Space probe Dawn has arrived at Ceres Research dwarf planet




The US space probe Dawn’s Friday afternoon Dutch time arrived at the dwarf planet Ceres. Spherical celestial body that is part of the asteroid belt between the orbits of Mars and Jupiter.

Dawn came Friday at exactly 13:39 hours Dutch time at Ceres. At that time caught the gravitational field of the dwarf planet space probe, which was at that time at 61,000 kilometers away. An hour later, NASA received the message that Dawn is in order and is in orbit around the planet.

Ceres – discovered in 1801 by Italian Giuseppe Piazzi – has a diameter of about 950 kilometers and is the largest object in the asteroid belt. The object is almost completely spherical, allowing scientists consider it the dwarf planets. That category led the International Astronomical Union in 2006.

It is the first time that a spacecraft exploring a dwarf planet Ceres. NASA Dawn launched in 2007 to make close study. Researchers hope the probe to better understand how the universe ever created.

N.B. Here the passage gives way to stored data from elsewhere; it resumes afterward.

-- ==== Sys2Proof/Tests/Slice0.lean ====
section
/-! SUPPORT. Tests of the model by its own author: the smoke test of WellFormed, frames of the work link written
out byte by byte from 11 "Requests", the worked cases of the spec, one step per command, and for every statement
with hypotheses a state and operands that meet them. Expected values come from the spec's tables and worked
examples, or are counted by hand from its rules. -/

namespace Sys2Proof.Tests

open Sys2Proof Sys2Proof.Machine

/-! ## Small states -/

/-- A plain sleeper at a nominal chainage, with no detection expected. -/
def sleeper (chainage : Int) : SleeperRecord :=
  ⟨chainage, .plain, false, .left, 0, 0, 0, 0, false, false, false, true, some 0, some 0, none, none, none, []⟩

/-- The same sleeper as LOAD_RECORDS carries it. -/
def wireSleeper (chainage : BitVec 32) : WireRecord :=
  ⟨chainage, 0, 3, 0, 0, 0, 0, 0, 0, 0, 0, 1, some 0, some 0, none, none, none, 0, []⟩

/-- The largest record a frame carries: five optional values and four heads, 43 bytes. -/
def wireFull : WireRecord :=
  ⟨0, 0, 7, 0, 0, 0, 0, 0, 0, 0, 0, 0, some 0, some 0, some 0, some 0, some 0, 0,
    [(1, 0), (2, 0), (3, 0), (4, 0)]⟩

def page (state : PageState) (endFlag : Bool) (chainages : List Int) : Page :=
  ⟨state, endFlag, false, chainages.map fun c => some (sleeper c)⟩

def plan (state : PageState) (endFlag : Bool) (workhead : Option Pos) : PlanStore :=
  ⟨⟨page state endFlag [1000, 1600], .cleared, .cleared, .cleared⟩, workhead, none⟩

/-- A context formed at reset for the first sleeper of the plan. -/
def context : Context := formContext State.reset (sleeper 1000) ⟨0, 0⟩ .normal ⟨.bracketed, 0, 0⟩

/-- The part in a state of the sequencer, the workhead on record 0 of page 0 and every axis frame taken. -/
def inState (st : SeqState) (hold : Option HoldReason) (c : Option Context) : State :=
  { State.reset with
    awaitFrame := false
    plan := plan .active false (some ⟨0, 0⟩)
    seq := { Sequencer.atReset with
      state := st, hold := hold, context := c, reservation := if c.isSome then 1 else 0 }
    attention := ⟨if st.attentive then .running else .disarmed, 60⟩ }

def withUnit (u : UnitState) (s : State) : State :=
  s.modLining fun l => { l with state := u, clampTimer := some 2000, correctionTimer := some 8000 }

def withHead (st : HeadState) (s : State) : State :=
  s.setHead 0 { s.heads.get 0 with
    state := st, vibration := decide (st = .penetrating ∨ st = .squeezing)
    penetrationTimer := some 800, squeezeTimer := some 1000, traverseTimer := some 3000, tiltTimer := some 1000 }

def withMove (st : MoveState) (target : Int) (s : State) : State :=
  s.modMove fun m => { m with state := st, target := target, stopTolerance := 20, timer := some 60000 }

/-- The state after a command; the state itself where the command stops. -/
def after (c : Instr) (s : State) : State :=
  match exec c s with
  | .next t => t
  | .fault _ => s
  | .refused _ => s

/-- The newest frame of the transmit queue: its kind, tag, code and body. -/
def lastFrame (s : State) : Option TxFrame := s.link.tx.getLast?

/-! ## WellFormed -/

theorem test_wellFormed_refuses_long_load :
    (Instr.loadRecords 1 0 0 (List.replicate 6 wireFull)).wellFormed = false := by decide
theorem test_wellFormed_takes_five_full_records :
    (Instr.loadRecords 1 0 0 (List.replicate 5 wireFull)).wellFormed = true := by decide
theorem test_wellFormed_refuses_empty_frame : (Instr.frameReceived []).wellFormed = false := by decide
theorem test_wellFormed_refuses_long_frame :
    (Instr.frameReceived (List.replicate 248 ⟨0, true⟩)).wellFormed = false := by decide +kernel
theorem test_decodeTableWord_none : decodeTableWord 0 0 = none := by decide

/-! ## Requests and frames written out from 11 "Frame" and "Requests" -/

/-- The check value of CRC-16 with this polynomial and initial value, over the digits 1 to 9. -/
theorem test_crc16_check_value :
    crc16 [0x31, 0x32, 0x33, 0x34, 0x35, 0x36, 0x37, 0x38, 0x39] = 0x29B1 := by decide +kernel
theorem test_read_setParam : readCall 0x01 [5, 0x00, 0x00, 0x01, 0x2C] = .setParam 5 300 := by decide
theorem test_read_restart : readCall 0x03 [] = .restart := by decide
theorem test_read_closePage : readCall 0x12 [2, 48, 1] = .closePage 2 48 1 := by decide
theorem test_read_loadRecords :
    readCall 0x11 [1, 4, 1, 0x00, 0x01, 0xD8, 0x44, 3, 7, 1, 0x04, 0x00, 0xFF, 0xFE, 0x00, 0x05, 0x01, 0xC2,
        0, 1, 0, 1, 0x05, 1, 0x00, 0x1E, 0x00, 0x28, 3, 0xFE, 0xD4]
      = .loadRecords 1 4 [⟨120900, 3, 7, 1, 0x0400, 0xFFFE, 5, 450, 0, 1, 0, 1, some 30, none, some 40, none,
          none, 0, [(3, 0xFED4)]⟩] := by decide
theorem test_read_writeRule :
    readCall 0x20 [3, 1, 0, 0x00, 0x01, 0xD4, 0xC0, 0x00, 0x01, 0xDA, 0x9C, 0, 0x02, 0x20, 1, 0x01, 0x2C, 0, 20, 0,
        0, 0]
      = .writeRule 3 ⟨1, 0, 120000, 121500, 0, 0x0220, 1, 300, 0, 20, 0, 0, 0⟩ := by decide
theorem test_read_manualMask : readCall 0x28 [0xF0, 0x0F] = .setManualMask 0xF00F := by decide
theorem test_read_startRun : readCall 0x30 [2, 14] = .startRun 2 14 := by decide
theorem test_read_getCounters : readCall 0x43 [1] = .getCounters 1 := by decide
theorem test_read_bad_length : readCall 0x31 [0] = .badLength 0x31 := by decide
theorem test_read_unknown_code : readCall 0x50 [] = .unknownCode 0x50 := by decide
/-- A record that announces a head list longer than the body. -/
theorem test_read_short_record :
    readCall 0x11 [0, 0, 1, 0, 0, 0, 0, 0, 3, 0, 0, 0, 0, 0, 0, 0, 0, 0, 0, 0, 0, 0, 0, 1] = .badLength 0x11 := by
  decide
/-- START, LENGTH 4, KIND REPLY, the request's TAG and CODE, the result code. -/
theorem test_reply_bytes :
    (TxFrame.bytes ⟨.reply, 7, 0x31, [6]⟩).take 6 = [0x5A, 4, 2, 7, 0x31, 6] := by decide
theorem test_counter_block_length : Counters.zero.bytes.length = 34 := by decide
theorem test_rule_length : (ZoneRule.bytes .cleared).length = 21 := by decide
theorem test_result_length : (formResult context State.reset.heads .skipped).bytes.length = 27 := by decide

/-! ## The worked cases of the spec -/

/-- 02 "Worked example": the five rules of the table. -/
def crossingRules : List ZoneRule :=
  (((((List.replicate 32 ZoneRule.cleared).set 3
      ⟨true, .chainage 120000 121500, 0x0220, some 300, false, 20, none, false, false⟩).set 7
      ⟨true, .kind .crossing, 0x0AA0, none, true, 30, some 2, false, false⟩).set 12
      ⟨true, .kind .bearer, 0, none, false, 10, none, false, false⟩).set 20
      ⟨false, .chainage 120800 121000, 0xFFFF, some 0, true, 50, some 1, true, true⟩).set 25
      ⟨true, .chainage 120500 122000, 0, some 200, false, 40, none, false, false⟩

/-- The context fields of a sleeper of that example. -/
def crossingFields (manual : Option TineMask) (r : SleeperRecord) : Int × Int × Int × Nat × TineMask :=
  let c := formContext ((State.reset.setRules crossingRules).setManualMask manual) r ⟨0, 0⟩ .normal ⟨.held, 0, 0⟩
  (c.maxLift, c.shiftLimit, c.squeezePressure, c.insertions, c.enabled)

theorem test_context_sleeper_A :
    crossingFields none { sleeper 120900 with kind := .crossing, obstacles := 0x0400 }
      = (300, 0, 77, 2, 0xF15F) := by decide
theorem test_context_sleeper_B :
    crossingFields none { sleeper 121200 with kind := .bearer } = (300, 600, 99, 1, 0xFDDF) := by decide
theorem test_context_sleeper_C :
    crossingFields (some 0xF00F) { sleeper 121800 with kind := .bearer, obstacles := 0x1000 }
      = (200, 600, 66, 1, 0xE00F) := by decide

/-- 01 R12: the three head lists of its example. -/
theorem test_heads_one_listed : headListOf? [(3, BitVec.ofInt 16 (-300))] = none := by decide
theorem test_heads_two_listed :
    headListOf? [(2, BitVec.ofInt 16 (-700)), (3, BitVec.ofInt 16 (-400))] = none := by decide
theorem test_heads_three_listed :
    (headListOf? [(2, BitVec.ofInt 16 (-700)), (3, BitVec.ofInt 16 (-400)), (1, BitVec.ofInt 16 (-1000))]).isSome
      = true := by decide

/-- 04 "Worked example": the settled values at the close. -/
theorem test_settled_values :
    (roundDiv 3448 8, roundDiv (-336) 8, roundDiv (-196) 8, roundDiv 3340 8) = (431, -42, -25, 418) := by decide
theorem test_window_bound :
    (Window.mk .pre (channelsFor true) 8 24
        ⟨⟨8, 3448⟩, ⟨8, -336⟩, ⟨8, -196⟩, ⟨8, 3340⟩, ⟨6, 0⟩⟩).closes = true
      ∧ (Window.mk .pre (channelsFor true) 8 24
        ⟨⟨8, 3448⟩, ⟨8, -336⟩, ⟨8, -196⟩, ⟨8, 3340⟩, ⟨6, 0⟩⟩).settled
        = ⟨some 431, some (-42), some (-25), some 418, none⟩ := by decide
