/-- A message between the members' Obinha instances (R97). Its layout is Obinha's own (Table 9.7): these are its meanings. -/
inductive RimMsg where
  /-- A member's run-start report, sent once the chosen half holds no references there: layer, number and stored bytes of its own
  plaits, frames under layer 0xFFF (R73, R107). -/
  | runReport (ctx : BitVec 16) (epoch : BitVec 8) (first : BitVec 64) (member : Nat) (layers : List (Nat × Nat × Nat))
  /-- The lead member's run map and combined plait table: half, first generations by slot offset; owner, layer, number and stored bytes (R73, R107). -/
  | runMap (ctx : BitVec 16) (epoch : BitVec 8) (first : BitVec 64) (half : Bool) (gens : List (BitVec 2)) (table : List (Nat × Nat × Nat × Nat))
  /-- A member's acceptance of EPOCH_FLIP for a context (R117). -/
  | flipReport (ctx : BitVec 16) (epoch : BitVec 8) (step : BitVec 64) (member : Nat)
  /-- The lead member's verdict on a flip: commit or cancel (R118). -/
  | flipVerdict (ctx : BitVec 16) (step : BitVec 64) (commit : Bool)
  /-- A member's pinned rows for a step (R120). -/
  | pinReport (ctx : BitVec 16) (step : BitVec 64) (member : Nat) (pinned : Nat)
  /-- The lead member's dual or single verdict for a step (R120). -/
  | pinVerdict (ctx : BitVec 16) (step : BitVec 64) (dual : Bool)
  /-- A member's highest armed step of the outgoing context (R336). -/
  | switchReport (ctx : BitVec 16) (member : Nat) (step : BitVec 64)
  /-- The lead member's switch verdict H (R336). -/
  | switchVerdict (ctx : BitVec 16) (step : BitVec 64)
  /-- A member's part of the combined table of a model and weight epoch: layer, number and stored bytes (R458). -/
  | tableReport (model : BitVec 16) (epoch : BitVec 8) (member : Nat) (layers : List (Nat × Nat × Nat))
  /-- The combined table of a model and weight epoch: by layer, the bytes of the owners other than the receiver, frames in layer 0 (R458). -/
  | combinedTable (model : BitVec 16) (epoch : BitVec 8) (layers : List (Nat × Nat))
  /-- A member's request for that table (R458). -/
  | tableRequest (model : BitVec 16) (epoch : BitVec 8) (member : Nat)
  /-- A member's blocked contexts with their blocked times, its contexts with a step in flight, and its runnable contexts (R346). -/
  | swapReport (member : Nat) (blocked : List (BitVec 16 × BitVec 64)) (inFlight runnable : List (BitVec 16))
  /-- The lead member's choice for an automatic swap with its instant (R346). -/
  | swapChoice (incoming : BitVec 16) (victim : Option (BitVec 16)) (at_ : BitVec 64)
  /-- An automatic swap given up: no victim qualifies, or a check fails on some member (R346). -/
  | swapFail
deriving DecidableEq, Repr

/-- A pair record sent by the twin (R383). -/
inductive PairRecord where
  | rim (part : Fin 4) (members : List (BitVec 16)) (own : BitVec 8) (cw ccw : BitVec 18) (digest : BitVec 32)
  | ctx (args : CtxArgs)
  | program (ctx : BitVec 16) (image : Bytes)
  | rimGone (part : Fin 4)
  | ctxGone (ctx : BitVec 16)
  /-- The twin ends the pairing (R395, mode 1). -/
  | unpair
  /-- The twin hands back a seat of a partition, whose rim record it has sent; `lead` is the rim's lead member (R395, mode 2). -/
  | handBack (part : Fin 4) (seat lead : BitVec 8)
deriving DecidableEq, Repr

/-- The twin's pairing request (R382). -/
structure PairRequest where
  serial  : BitVec 64
  named   : BitVec 64
  shape   : BitVec 8
  ctxs    : List (BitVec 16)
  regions : List (BitVec 64 × BitVec 64)
deriving DecidableEq, Repr

/-- One sample of sensors, power and rails (R404, R428): readings in tenths of a degree, `none` for no reading. -/
structure Sample where
  temps  : List (Option Int)
  powerW : BitVec 16
  rails  : BitVec 11
deriving DecidableEq, Repr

To the extent that the scientists know the surface of Ceres likely exists for a large part of rock and water ice, respectively, the core and the sheath. Possibly, the dwarf planet has liquid water below the surface. If so, and calculations show that a quarter of Ceres consists of water, then think astronomers that the small planet has more fresh water than here on earth.

Moreover, it takes a while before scientists get to know more about the planet. Only in April is approaching Dawn Ceres enough for observation. The satellite is then at a distance of 13,500 kilometers, although that distance will decrease further in the coming months. Earlier did Dawn research into the asteroid Vesta, which is about half of Ceres.